Spatially-resolved Fluorescence-detected Two-dimensional Electronic Spectroscopy Probes Varying Electronic Couplings in Photosynthetic Bacteria

TL;DR

This paper introduces a fluorescence-detected 2D electronic spectroscopy technique with high spatial resolution and sensitivity, enabling mapping of electronic coupling variations in photosynthetic bacteria at sub-micron scales.

Contribution

A novel microscopy-based 2D electronic spectroscopy method that combines femtosecond resolution, sub-micron spatial resolution, and fluorescence detection sensitivity.

Findings

Detected spatial variations in electronic couplings in bacterial colonies.

Resolved electronic structure differences related to growth conditions.

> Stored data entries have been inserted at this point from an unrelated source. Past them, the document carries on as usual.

-- ==== Sys2Proof/Tests/Slice0.lean ====
section
/-! SUPPORT. The model's own tests. Expected values come from spec/95_test_vectors.md (the vector's name stands at
the test) or from the rule named there. The second half gives, for every statement with hypotheses, a concrete state
and operands that meet them. -/

namespace Sys2Proof.Tests

open Sys2Proof Sys2Proof.Machine

-- The kernel evaluations one after another: all of them in flight at once take more threads than the checker's
-- memory limit allows.
set_option Elab.async false

/-! ## WellFormed: a term each check refuses -/

theorem test_wf_refuses_three_digit_operand : (Instr.load (.address 100)).wf = false := by decide
theorem test_wf_takes_two_digit_operand : (Instr.load (.address 99)).wf = true := by decide
theorem test_wf_refuses_integer_as_fraction : (Instr.add (.fraction 7)).wf = false := by decide +kernel
theorem test_wf_refuses_fraction_of_100_and_more : (Instr.add (.fraction (201 / 2))).wf = false := by
  decide +kernel
theorem test_wf_refuses_negative_fraction : (Instr.branch (.fraction (-1 / 2))).wf = false := by
  decide +kernel
theorem test_wf_takes_fraction : (Instr.halt (.fraction (1 / 2))).wf = true := by decide +kernel
theorem test_wf_refuses_recognised_word : (Instr.unrecognised 2007).wf = false := by decide +kernel
theorem test_wf_refuses_recognised_fraction : (Instr.unrecognised (4015 / 2)).wf = false := by
  decide +kernel
theorem test_wf_takes_unrecognised_word : (Instr.unrecognised 9999).wf = true := by decide +kernel

/-- One ill-formed operand is refused in each of the twelve instructions that have one. -/
theorem test_wf_refuses_in_every_instruction :
    [Instr.read, .write, .load, .store, .add, .sub, .mul, .div, .branch, .branchNeg, .branchZero,
      .halt].all (fun c => !(c (.address 100)).wf) = true := by decide

/-! ## Decode: one word a constructor, digit by digit from the opcode map (R52), V-D1 to V-D34 -/

theorem test_decode_read : decode 1099 = .read (.address 99) := by decide +kernel
theorem test_decode_write : decode 1100 = .write (.address 0) := by decide +kernel
theorem test_decode_load : decode 2007 = .load (.address 7) := by decide +kernel
theorem test_decode_store : decode 2199 = .store (.address 99) := by decide +kernel
theorem test_decode_add : decode 3008 = .add (.address 8) := by decide +kernel
theorem test_decode_sub : decode 3108 = .sub (.address 8) := by decide +kernel
theorem test_decode_mul : decode 3208 = .mul (.address 8) := by decide +kernel
theorem test_decode_div : decode 3308 = .div (.address 8) := by decide +kernel
theorem test_decode_branch : decode 4010 = .branch (.address 10) := by decide +kernel
theorem test_decode_branchNeg : decode 4107 = .branchNeg (.address 7) := by decide +kernel
theorem test_decode_branchZero : decode 4209 = .branchZero (.address 9) := by decide +kernel
theorem test_decode_halt : decode 4399 = .halt (.address 99) := by decide +kernel
theorem test_decode_unrecognised : decode 3400 = .unrecognised 3400 := by decide +kernel
/-- V-D29: truncation, (-10, -7). -/
theorem test_decode_negative : opc (-1007) = some (-10) ∧ opd (-1007) = some (-7) := by decide +kernel
/-- V-D30: opcode 20, operand 15/2. -/
theorem test_decode_fraction : decode (4015 / 2) = .load (.fraction (15 / 2)) := by decide +kernel
/-- V-D32, V-D33. -/
theorem test_decode_unrecognised_fractions :
    decode (1 / 2) = .unrecognised (1 / 2) ∧ decode (-4015 / 2) = .unrecognised (-4015 / 2) := by
  decide +kernel
/-- The machine's own reading of the table's words (entry 11). -/
theorem test_decodeTableWord : decodeTableWord 16 4300 = some (.halt (.address 0)) := by decide +kernel

/-! ## One step from a small state -/

/-- A running machine: the capacity, the image, the accumulator and the tokens on offer. -/
def start (cap : Nat) (image : List (Nat × Value)) (acc : Value) (pc : Nat) (ts : List Token) : State :=
  { State.reset with
    mem := image.foldl (fun m c => m.set c.1 c.2) (Memory.zeroFilled cap)
    acc := acc
    pc := pc
    rs := .running
    inputs := ts }

/-- The state a step leaves; every step has one (`step_nextOf`). -/
def nextOf (s : State) : State :=
  match step s with
  | .next t => t
  | .fault _ => s
  | .refused _ => s

theorem step_nextOf (s : State) : step s = .next (nextOf s) := by
  have h : ∃ t, step s = .next t := by
    rcases step_cases s with ⟨-, h⟩ | ⟨-, -, h⟩ | ⟨w, -, -, h⟩
    · exact ⟨_, h⟩
    · exact ⟨_, h⟩
    · obtain ⟨t, ht, -⟩ := exec_effect (decode w) s
      exact ⟨t, h.trans ht⟩
  obtain ⟨t, h⟩ := h
  simp [nextOf, h]

/-- The fault status, run state and `pc` of a state. -/
def status (s : State) : Option FaultRecord × RunState × Nat := (s.fault, s.rs, s.pc)

/-- V-IO1. -/
theorem test_read :
    let t := nextOf (start 100 [(0, 1007)] 0 0 [.num 5])
    t.mem.get 7 = 5 ∧ t.inputs = [] ∧ status t = (none, .running, 1) ∧ t.out = [] := by decide +kernel
/-- V-IO3. -/
theorem test_read_malformed :
    let t := nextOf (start 100 [(0, 1005), (5, 77)] 0 0 [.malformed])
    t.mem.get 5 = 0 ∧ t.diag = [.warnMalformedInput 0] ∧ status t = (none, .running, 1) := by
  decide +kernel
/-- V-IO4. -/
theorem test_read_waits :
    nextOf (start 100 [(0, 1005)] 0 0 []) = start 100 [(0, 1005)] 0 0 [] := by decide +kernel
/-- V-IO10. -/
theorem test_read_fault_keeps_token :
    let t := nextOf (start 50 [(0, 1060)] 0 0 [.num 5])
    status t = (some ⟨.addressFault, 0⟩, .halted, 1) ∧ t.inputs = [.num 5] := by decide +kernel
/-- V-IO7, V-IO8. -/
theorem test_write :
    (nextOf (start 100 [(0, 1105), (5, 42)] 0 0 [])).out = [42] ∧
    (nextOf (start 100 [(0, 1105)] 0 0 [])).out = [0] := by decide +kernel
/-- V-IO11. -/
theorem test_write_fault_emits_nothing :
    let t := nextOf (start 50 [(0, 1160)] 0 0 [])
    status t = (some ⟨.addressFault, 0⟩, .halted, 1) ∧ t.out = [] := by decide +kernel
/-- V-LS3, V-LS4. -/
theorem test_load :
    (nextOf (start 100 [(0, 2000)] 9 0 [])).acc = 2000 ∧
    (nextOf (start 100 [(0, 2007), (7, -7 / 4)] 0 0 [])).acc = -7 / 4 := by decide +kernel
/-- V-LS9. -/
theorem test_load_fault :
    let t := nextOf (start 50 [(0, 2060)] 9 0 [])
    status t = (some ⟨.addressFault, 0⟩, .halted, 1) ∧ t.acc = 9 := by decide +kernel
/-- V-LS6. -/
theorem test_store :
    let t := nextOf (start 100 [(0, 2109)] (7 / 2) 0 [])
    t.mem.get 9 = 7 / 2 ∧ t.mem.get 0 = 2109 ∧ t.acc = 7 / 2 ∧ t.pc = 1 := by decide +kernel
/-- V-LS10. -/
theorem test_store_fault :
    let t := nextOf (start 50 [(0, 2160)] 9 0 [])
    status t = (some ⟨.addressFault, 0⟩, .halted, 1) ∧ t.mem = (start 50 [(0, 2160)] 9 0 []).mem := by
  decide +kernel
/-- V-A2, V-A26. -/
theorem test_add :
    (nextOf (start 100 [(0, 3008), (8, -8)] 5 0 [])).acc = -3 ∧
    (nextOf (start 100 [(0, 3000)] 1 0 [])).acc = 3001 := by decide +kernel
/-- V-A6, V-A10: the accumulator minus the cell. -/
theorem test_sub :
    (nextOf (start 100 [(0, 3108), (8, 8)] 5 0 [])).acc = -3 ∧
    (nextOf (start 100 [(0, 3108), (8, 1 / 4)] 0 0 [])).acc = -1 / 4 := by decide +kernel
/-- V-A13, V-A15. -/
theorem test_mul :
    (nextOf (start 100 [(0, 3208), (8, -2)] (-7) 0 [])).acc = 14 ∧
    (nextOf (start 100 [(0, 3208), (8, 1 / 4)] 6 0 [])).acc = 3 / 2 := by decide +kernel
/-- V-A18, V-A22. -/
theorem test_div :
    (nextOf (start 100 [(0, 3308), (8, 2)] (-7) 0 [])).acc = -7 / 2 ∧
    (nextOf (start 100 [(0, 3308), (8, 1 / 4)] 6 0 [])).acc = 24 := by decide +kernel
/-- V-A24 and V-A27: the zero cell, and the address fault before it. -/
theorem test_div_faults :
    status (nextOf (start 100 [(0, 3308)] 7 0 [])) = (some ⟨.arithmeticFault, 0⟩, .halted, 1) ∧
    (nextOf (start 100 [(0, 3308)] 7 0 [])).acc = 7 ∧
    status (nextOf (start 50 [(0, 3360)] 7 0 [])) = (some ⟨.addressFault, 0⟩, .halted, 1) := by
  decide +kernel
/-- V-C1, V-C17: a target outside memory is taken, and its fetch faults with `pc` unchanged. -/
theorem test_branch :
    (nextOf (start 100 [(6, 4010)] 0 6 [])).pc = 10 ∧
    status (nextOf (nextOf (start 50 [(0, 4060)] 0 0 []))) = (some ⟨.addressFault, 60⟩, .halted, 60) := by
  decide +kernel
/-- V-C4, V-C6. -/
theorem test_branchNeg :
    (nextOf (start 100 [(3, 4107)] 0 3 [])).pc = 4 ∧
    (nextOf (start 100 [(3, 4107)] (-1 / 1000) 3 [])).pc = 7 := by decide +kernel
/-- R50: a fractional operand faults though the branch would not be taken. -/
theorem test_branchNeg_fraction :
    status (nextOf (start 100 [(3, 8215 / 2)] 1 3 [])) = (some ⟨.addressFault, 3⟩, .halted, 4) := by
  decide +kernel
/-- V-C7, V-C10. -/
theorem test_branchZero :
    (nextOf (start 100 [(2, 4209)] 0 2 [])).pc = 9 ∧
    (nextOf (start 100 [(2, 4209)] (1 / 1000000) 2 [])).pc = 3 := by decide +kernel
/-- V-C12, V-C13, V-D31. -/
theorem test_halt :
    status (nextOf (start 50 [(0, 4399)] 0 0 [])) = (none, .halted, 1) ∧
    status (nextOf (start 100 [(99, 4300)] 0 99 [])) = (none, .halted, 100) ∧
    status (nextOf (start 100 [(3, 8601 / 2)] 0 3 [])) = (none, .halted, 4) := by decide +kernel
/-- V-C14, V-C15, S8. -/
theorem test_unrecognised :
    status (nextOf (start 100 [] 0 0 [])) = (none, .halted, 1) ∧
    status (nextOf (start 100 [(0, -1007)] 0 0 [])) = (none, .halted, 1) ∧
    status (nextOf (start 100 [(0, 9999)] 0 0 [])) = (none, .halted, 1) := by decide +kernel
/-- V-F1, its third step. -/
theorem test_fetch_fault :
    let t := nextOf (start 100 [] 4099 100 [])
    status t = (some ⟨.addressFault, 100⟩, .halted, 100) ∧ t.diag = [.fault .addressFault 100] ∧
      t.acc = 4099 := by decide +kernel
/-- V-R1. -/
theorem test_reset : status State.reset = (none, .ready, 0) ∧ State.reset.acc = 0 := by decide
/-- V-R4: `start` clears the fault, overrides the host's `pc` and keeps the accumulator. -/
theorem test_start :
    let s := { start 100 [] 7 3 [] with
      rs := .halted, fault := some ⟨.arithmeticFault, 1⟩, commands := [.start] }
    status (nextOf s) = (none, .running, 0) ∧ (nextOf s).acc = 7 ∧ (nextOf s).commands = [] := by
  decide +kernel
/-- R31: an access outside memory, on either side, is refused with no effect. -/
theorem test_host_access_refused :
    ∀ c ∈ [HostCommand.write 100 5, .write (-1) 5, .read 100, .read (-1)],
      nextOf { State.reset with commands := [c] } = { State.reset with replies := [.refused] } := by
  decide +kernel
/-- V-R5: a running, waiting machine leaves the host's acts pending. -/
theorem test_host_waits_while_running :
    (nextOf { start 100 [(0, 1005)] 0 0 [] with commands := [.setAcc 1] }).acc = 0 := by decide +kernel
/-- R87. -/
theorem test_cause_codes :
    causeCode none = 0 ∧ causeCode (some ⟨.addressFault, 3⟩) = 1 ∧
      causeCode (some ⟨.arithmeticFault, 3⟩) = 2 := by decide
/-- Writing what an unlisted cell reads as removes the entry (entry 2). -/
theorem test_memory_canonical :
    ((Memory.zeroFilled 100).set 5 7).set 5 0 = Memory.zeroFilled 100 := by decide +kernel
/-- The word placed from outside is the one the next step runs (entry 11): from reset, HALT. -/
theorem test_withFetchWord :
    status (nextOf (State.reset.withFetchWord 16 4300)) = (none, .halted, 1) := by decide +kernel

Demonstrated high sensitivity and spatial resolution in complex biological samples.

Abstract

We present a variation of two-dimensional electronic spectroscopy that is capable of mapping spatially-varying differences in electronic couplings using a correlated map of excitation and detection frequencies, with sensitivity orders of magnitude better than conventional spatially-averaged electronic spectroscopies. The approach performs fluorescence-detection-based fully collinear two-dimensional electronic spectroscopy in a microscope, combining femtosecond time-resolution, sub-micron spatial resolution, and the sensitivity of fluorescence detection. We demonstrate the approach on a mixture of photosynthetic bacteria that are known to exhibit variations in electronic structure with growth conditions. Spatial variations in the constitution of mixed bacterial colonies manifests as spatially-varying peak intensities in the measured two-dimensional contour maps, which exhibit well-resolved electronic couplings between excited electronic states of the bacterial proteins.